С одной стороны, они отсылают к Заратустре как к условному принципу, «постулирующему» их исключительно гипотетическим образом. С другой – к Дионису как к безусловному принципу, обосновывающему их аподиктический и абсолютный характер. Таким образом, в изложении Заратустры сплетение причин, сцепленность мгновений, синтетическая связь одних мгновений с другими всегда прибегает к гипотезе возвращения одного и того же момента. Но с точки зрения Диониса – напротив, синтетическое отношение момента к самому себе как к настоящему, прошлому и грядущему строго определяет его отношения со всеми остальными моментами. Возвращение – это не страсть одного момента, на который напирают другие, а деятельность момента, определяющего другие моменты через определение самого себя, исходя из предмета своего утверждения. Созвездие Заратустры – это созвездие Льва, но созвездие Диониса – это созвездие Бытия: «да» играющего ребенка, более глубокое, чем священное «нет» льва. Заратустра целиком утвердителен, даже когда он говорит «нет», он тот, кто способен сказать «нет». Но Заратустра не является ни утверждением в целом, ни глубочайшим в утверждении.
В воле к власти Заратустра соотносит негативное с утверждением. Но помимо этого требуется, чтобы воля к власти соотносилась с утверждением как с основанием своего бытия, а утверждение – с волей к власти как с началом, производящим, отражающим и развивающим собственное основание, – такова задача Диониса.

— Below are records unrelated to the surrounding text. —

/-- Seeded regions of one port and LD do not overlap (R236). -/
def regionsApart (vs : List InvVal) : Bool :=
  let valid (w : List (BitVec 32)) : Bool := bitOf ((w.map BitVec.toNat).getD 0 0) 31
  vs.all fun v => match v with
    | .region d i w => !valid w || vs.all fun u => match u with
        | .region e j y => d != e || i == j || !valid y || !(regionFrom (w.map BitVec.toNat)).meets (regionFrom (y.map BitVec.toNat))
        | _ => true
    | _ => true

/-- The quads of a group by its bifurcation code (Table 4.1): of each, the offset of its port's first quad and the width code. -/
def groupCut (code : Nat) : List (Nat × Nat) :=
  match code with
  | 1 => [(0, 1), (0, 1), (2, 0), (3, 0)]
  | 2 => [(0, 0), (1, 0), (2, 1), (2, 1)]
  | 3 => [(0, 1), (0, 1), (2, 1), (2, 1)]
  | 4 => [(0, 2), (0, 2), (0, 2), (0, 2)]
  | _ => [(0, 0), (1, 0), (2, 0), (3, 0)]

/-- Every quad of one port has the same use (R112). -/
def usesAgree (vs : List InvVal) : Bool :=
  let codeOf (d : Fin 8) (g : Nat) : Nat := (vs.findSome? fun v => match v with
    | .bifur e h c => if e = d ∧ h.val = g then some c.val else none
    | _ => none).getD 0
  let useOf (d : Fin 8) (q : Nat) : Nat := (vs.findSome? fun v => match v with
    | .use e r u => if e = d ∧ r.val = q then some u.val else none
    | _ => none).getD 0
  vs.all fun v => match v with
    | .use d q u => u.val == useOf d (q.val / 4 * 4 + ((groupCut (codeOf d (q.val / 4))).getD (q.val % 4) (0, 0)).1)
    | _ => true

/-- The values of a section. -/
def imgVals (i : Image) (x : ImgSec) : List InvVal := i.vals.getD x.index []

/-- A section meets R442 to R444 (Table 16.6, check 6). -/
def State.secOk (s : State) (i : Image) (b : List Nat) (h : ImgHdr) (xs : List ImgSec) (x : ImgSec) : Bool :=
  secClean b h x && decide (1 ≤ x.kind) && decide (x.kind ≤ 9) && (x.kind != 1 || x.mask == 0)
    && (xs.all fun y => y.index == x.index || !secClash x y)
    && (if x.kind = 9 then
          imgVals i x == [] && x.size % 16 == 0 && (recordsOf b x).all fun r => s.recordOk x r.1 r.2.1 r.2.2.1 r.2.2.2
        else (imgVals i x).all (s.valOk x) && vcsApart (imgVals i x) && usesAgree (imgVals i x) && regionsApart (imgVals i x))

/-! ## Acceptance (R446, Table 16.6) -/

/-- The bytes of an image: what was read, to the length that its header gives. -/
def imgBytes (i : Image) : List Nat :=
  let b := natBytes i.raw
  b.take (imgHdr b).length

/-- Room of a slot by the directory; none where the entry is empty or there is no directory. -/
def State.slotRoom (s : State) (k : Nat) : Option Nat :=
  match s.inv.dir with
  | some d => (d.slots.getD k none).map Prod.snd
  | none => none

/-- Check 6: none when it holds; otherwise the section at fault, or 0xFF. -/
def State.secFault (s : State) (i : Image) (b : List Nat) (h : ImgHdr) : Option Nat :=
  if !hdrClean b h then some 0xFF
  else
    let xs := imgSecs b
    match xs.find? fun x => !s.secOk i b h xs x with
    | some x => some x.index
    | none => if s.secsCover xs then none else some 0xFF

/-- The checks of Table 16.6 on what was read of a slot: result and section, result 0 for an accepted image. -/
def State.invCheck (s : State) (slot : Nat) (got : Option Image) : Nat × Nat :=
  match s.slotRoom slot, got with
  | some room, some i =>
    let raw := natBytes i.raw
    let h := imgHdr raw
    let b := imgBytes i
    if room < h.length ∨ raw.length < h.length then (7, 0xFF)
    else if !hdrOk h 0x5C494E56 (4 * 2 ^ 20) then (4, 0xFF)
    else if !s.targetOk h then (2, 0xFF)
    else if !s.signerOk h.owner then (8, 0xFF)
    else if !s.sigOk b h then (1, 0xFF)
    else if h.version < s.curRec.invFloor then (3, 0xFF)
    else match s.secFault i b h with
      | some x => (4, x)
      | none => (0, 0xFF)
  | _, _ => (7, 0xFF)

/-- INV_RESULT. -/
def State.invResult (s : State) (res sec die quad : Nat) : State :=
  (((s.wr F.INV_RESULT_result pkgL res).wr F.INV_RESULT_section pkgL sec).wr F.INV_RESULT_die pkgL die).wr F.INV_RESULT_quad pkgL quad

/-! ## What values set -/

/-- Change what the loader holds. -/
def State.updInv (s : State) (f : InvSt → InvSt) : State := { s with inv := f s.inv }

/-- Bits of a register take effect as they stand. -/
def State.setBits (s : State) (a mask v : Nat) : State :=
  match regAt a with
  | none => s
  | some (r, l) =>
    let w := merge (s.word r l) mask v
    s.forEach (touched r mask) fun s f => s.wr f l (if lateClamped r then bitsOf w f.hi f.lo else s.stored f l w)

/-- A value of a section takes effect. -/
def State.loadVal (s : State) : InvVal → State
  | .reg a m v => s.setBits a m.toNat v.toNat
  | .spread b => s.updInv fun i => { i with spread := b }
  | .fmPort k p => s.updInv fun i => { i with fmPorts := Tbl.put i.fmPorts k p }
  | .laneTx d t l v => s.updInv fun i => { i with laneTx := Tbl.put i.laneTx (key3 d t l) v.toNat }
  | .bifur d g c => s.updInv fun i => { i with bifur := Tbl.put i.bifur (key2 d g) c }
  | .use d q u => s.updInv fun i => { i with uses := Tbl.put i.uses (portNo d q) u }
  | .rate d q c =>
    { s with invRate := Tbl.put s.invRate (portNo d q) c }.wr F.LQ_CTRL_max_rate (unitL d q) (min c.val (Part.topCode s.part))
  | .clocking d q c => s.wr F.PT_CTRL_clocking (unitL d q) c
  | .vcs p first count fm fn =>
    { s with vcss := Tbl.put s.vcss p { valid := true, fm := fm, usp := p, first := first, count := count },
             pantryFn := if fn ∧ !s.pantryFn.contains p.val then s.pantryFn ++ [p.val] else s.pantryFn }
  | .group d i w => s.putGrp d i (w.map BitVec.toNat)
  | .mirror d i w => s.putMir d i (mirFrom (w.map BitVec.toNat))
  | .pid d i w => s.pidOp d 1 i w.toNat
  | .region d i w =>
    let w := w.map BitVec.toNat
    (s.mend d 3 i).updCa d fun c => { c with regions := if bitOf (w.getD 0 0) 31 then Tbl.put c.regions i (regionFrom w) else Tbl.del c.regions i }
  | .share d q m => s.forEach (upTo 16) fun s l => s.wrB (F.BD_LD_SHARE_q_share l) (idxL d 0 q) (bitOf m l)

/-- Role, width and slot class of the quads of a group (R112, R113). -/
def State.cutGroup (s : State) (d g : Nat) : State :=
  let cut := groupCut (Tbl.getD s.inv.bifur (key2 d g) 0)
  s.forEach (upTo 4) fun s j =>
    let q := 4 * g + j
    let c := cut.getD j (0, 0)
    let l := unitL d q
    let u := Tbl.getD s.inv.uses (portNo d q) 0
    let role := if c.1 = j then u else 3
    ((s.wr F.PT_CTRL_role l role).wr F.PT_CTRL_width_cfg l (if c.1 = j then c.2 else 0)).wr F.SP_CTRL_slot_class l
      (if c.1 = j then u else 0)

/-- xon_hyst of a site is at most the smallest Casub pool less 2,688 (R160, R187). -/
def State.cutHyst (s : State) (d t : Nat) : State :=
  let least := (upTo 12).foldl (fun b c => min b (s.rd F.XB_FLOOR_c_casub_pool (idxL d 0 c))) (2 ^ 16)
  if s.xoffMode then s.wr F.CL_XOFF_CTRL_xon_hyst (unitL d t) (min (s.rd F.CL_XOFF_CTRL_xon_hyst (unitL d t)) (least - 2688)) else s

/-- Larder partitions of a die (Table 6.2), and the fields clamped to the shared region (Tables 6.9, 6.10) and to the pools (R160).
DESIGN CHOICE (log entry 149): shared_min starts at the whole shared region. -/
def State.cutLarder (s : State) (d : Nat) : State :=
  let l := dieL d
  let floors := 18 * ((upTo 12).map fun c => s.rd F.XB_FLOOR_c_floor (idxL d 0 c)).sum
  let casub := if s.xoffMode then ((upTo 12).map fun c => s.rd F.XB_FLOOR_c_casub_pool (idxL d 0 c)).sum
    else ((upTo 7).map fun t => ((upTo 12).map fun c =>
      s.rd F.CL_CREDIT_ADV_c_hdr_adv (idxL d t c) + s.rd F.CL_CREDIT_ADV_c_data_adv (idxL d t c)).sum).sum
  let shared := 393216 - floors - casub - s.rd F.XB_PART_RELAY_relay_total l
  let s := ((s.wr F.XB_PART_FLOORS_floors_total l floors).wr F.XB_PART_CASUB_casub_total l casub).wr F.XB_PART_SHARED_shared_total l shared
  let s := s.wr F.XB_RESP_RESERVE_resp_reserve l (min (s.rd F.XB_RESP_RESERVE_resp_reserve l) (shared / 2))
  let s := s.wr F.XB_CELLAR_TOTAL_cellar_total l (min (s.rd F.XB_CELLAR_TOTAL_cellar_total l) shared)
  let s := s.forEach (upTo 7) fun s t => s.cutHyst d t
  (s.wr F.XB_LARDER_FREE_shared_free l shared).wr F.XB_LARDER_MIN_shared_min l shared

/-- The channels that the FM ports give (Table 15.2). -/
def State.showFm (s : State) : State :=
  s.forEach (upTo 4) fun s k =>
    let on := (Tbl.get s.inv.fmPorts k).isSome
    (s.wrB (F.MB_STATUS_fm_ports k) (dieL 0) on).wrB F.MB_CHAN_c_present (idxL 0 0 k) on

/-- Threshold registers whose order of R99 or R166 a record would break: it is ignored whole, as any write. -/
def thrRefused (r : Reg) (w : Nat) : Option Fld :=
  let g (f : Fld) : Nat := bitsOf w f.hi f.lo
  let lq : Bool := decide (bitsOf w 7 0 < bitsOf w 15 8) && decide (bitsOf w 15 8 < bitsOf w 31 24)
    && decide (bitsOf w 31 24 ≤ bitsOf w 23 16)
  match r with
  | .LQ_BARO_THR_NRZ => if lq then none else some F.LQ_EVENT_thr_refused
  | .LQ_BARO_THR_PAM4 => if lq then none else some F.LQ_EVENT_thr_refused
  | .CL_BARO_THR =>
    if g F.CL_BARO_THR_fail < g F.CL_BARO_THR_spare_thr ∧ g F.CL_BARO_THR_spare_thr < g F.CL_BARO_THR_accept then none
    else some F.CL_EVENT_thr_refused
  | _ => none

/-- A register-write record at start-up: its fields take effect. Thresholds out of order are refused (R99, R166); loop_go is refused,
for no quad leaves Off yet (R106, R534); a closed coefficient force is ignored (R107). A counter, a queue and the Attic begin by
their own rules. -/
def State.loadRecord (s : State) (a mask v : Nat) : State :=
  match regAt a with
  | none => s
  | some (r, l) =>
    let w := merge (s.rwWord r l) mask v
    match r with
    | .EVT => s.evtWrite (.warden 0) l.die l.idx w
    | .CNT_LO => s.holdLow r l w
    | .CNT_HI => s.cntWrite (.warden 0) l.die l.idx w
    | .PM_ATTIC_CTRL => s.atticCtrl (.warden 0) l.die w
    | .DM_Q_CTRL => s.dmCtrl l w
    | .LQ_LOOP => (s.setBits a (mask &&& 3) v).when (bitOf w F.LQ_LOOP_loop_go.lo) fun s => s.setLoopGo l.die l.unit true
    | .LQ_TX_n => s.setBits a (if s.forceOpen then mask else mask % 2 ^ 31) v
    | _ => match thrRefused r w with
      | some f => s.ev f (eventLoc r.info.blk l) (logUnit r.info.blk l)
      | none => s.setBits a mask v

/-- Sections of a type, in the order of the table. -/
def secsOf (b : List Nat) (kind : Nat) : List ImgSec := (imgSecs b).filter fun x => x.kind == kind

Всё, что является утверждением, находит свое условие в Заратустре, в Дионисе же оно находит свой безусловный принцип. Заратустра определяет вечное возвращение; более того, он определяет вечное возвращение для того, чтобы оно произвело свое следствие, сверхчеловека. Но подобное определение совпадает с рядом условий, которые доходят до своего предела со львом, с человеком, который хочет быть преодолен, с разрушителем всех познанных ценностей. Определение Диониса совершенно иного рода, оно тождественно абсолютному принципу, без которого эти условия оставались бы бессильными. Высшее притворство Диониса состоит именно в том, чтобы подчинить все свои продукты тем условиям, которые, в свою очередь, подчинены ему, хотя его продукты превосходят эти условия. Лев становится ребенком, разрушение познанных ценностей делает возможным создание новых ценностей; но создание ценностей, «да» играющего ребенка не состоялось бы при этих условиях, если бы одновременно они не обладали способностью получать оправдание от генеалогии, заходящей намного дальше. Поэтому не стоит удивляться тому, что любой концепт Ницше находится на перекрестье двух неравноценных генетических линий. Не только вечное возвращение и сверхчеловек, но и смех, игра, танец. Когда мы соотносим их с Заратустрой, смех, игра и танец – это разновидности утвердительной власти трансмутации: танец осуществляет трансмутацию тяжелого в легкое, смех – трансмутацию страдания в радость, игра в кости – трансмутацию низкого в высокое. Но когда мы соотносим их с Дионисом, танец, смех и игра – это разновидности утвердительной власти рефлексии и развития. Танец утверждает становление и бытие становления; смех, его раскаты утверждают множественное и единое множественного; игра утверждает случайность и необходимость случайности.
Заключение
Современная философия постоянно создает причудливые сплавы, которые говорят о ее энергии и бодрости, но представляют ряд опасностей для духа. Странное смешение онтологии и антропологии, атеизма и теологии. В различных пропорциях, немного христианского спиритуализма, немного гегелевской диалектики, немного феноменологии как современной схоластики, немного ницшеанских зарниц, – всё это создает странные сочетания. Мы видим, как Маркс и досократики, Гегель и Ницше, взявшись за руки, кружатся в хороводе, который знаменует преодоление метафизики и даже смерть философии как таковой. Ницше действительно недвусмысленно ставил задачу «преодоления» метафизики. Но так же поступал Жарри с тем, что он называл «патафизикой», ссылаясь на этимологию. В этой книге мы постарались расторгнуть эти опасные союзы. Мы представили, как Ницше выходит из чужой игры. О философах и философии своего времени Ницше говорил: это всего лишь картина того, во что когда-то верили. Возможно, так он сказал бы что-то подобное и о философии нашего времени, в которой ницшеанство, гегельянство и гуссерлианство – всего лишь обрезы новой мысли, сшитой из лоскутов.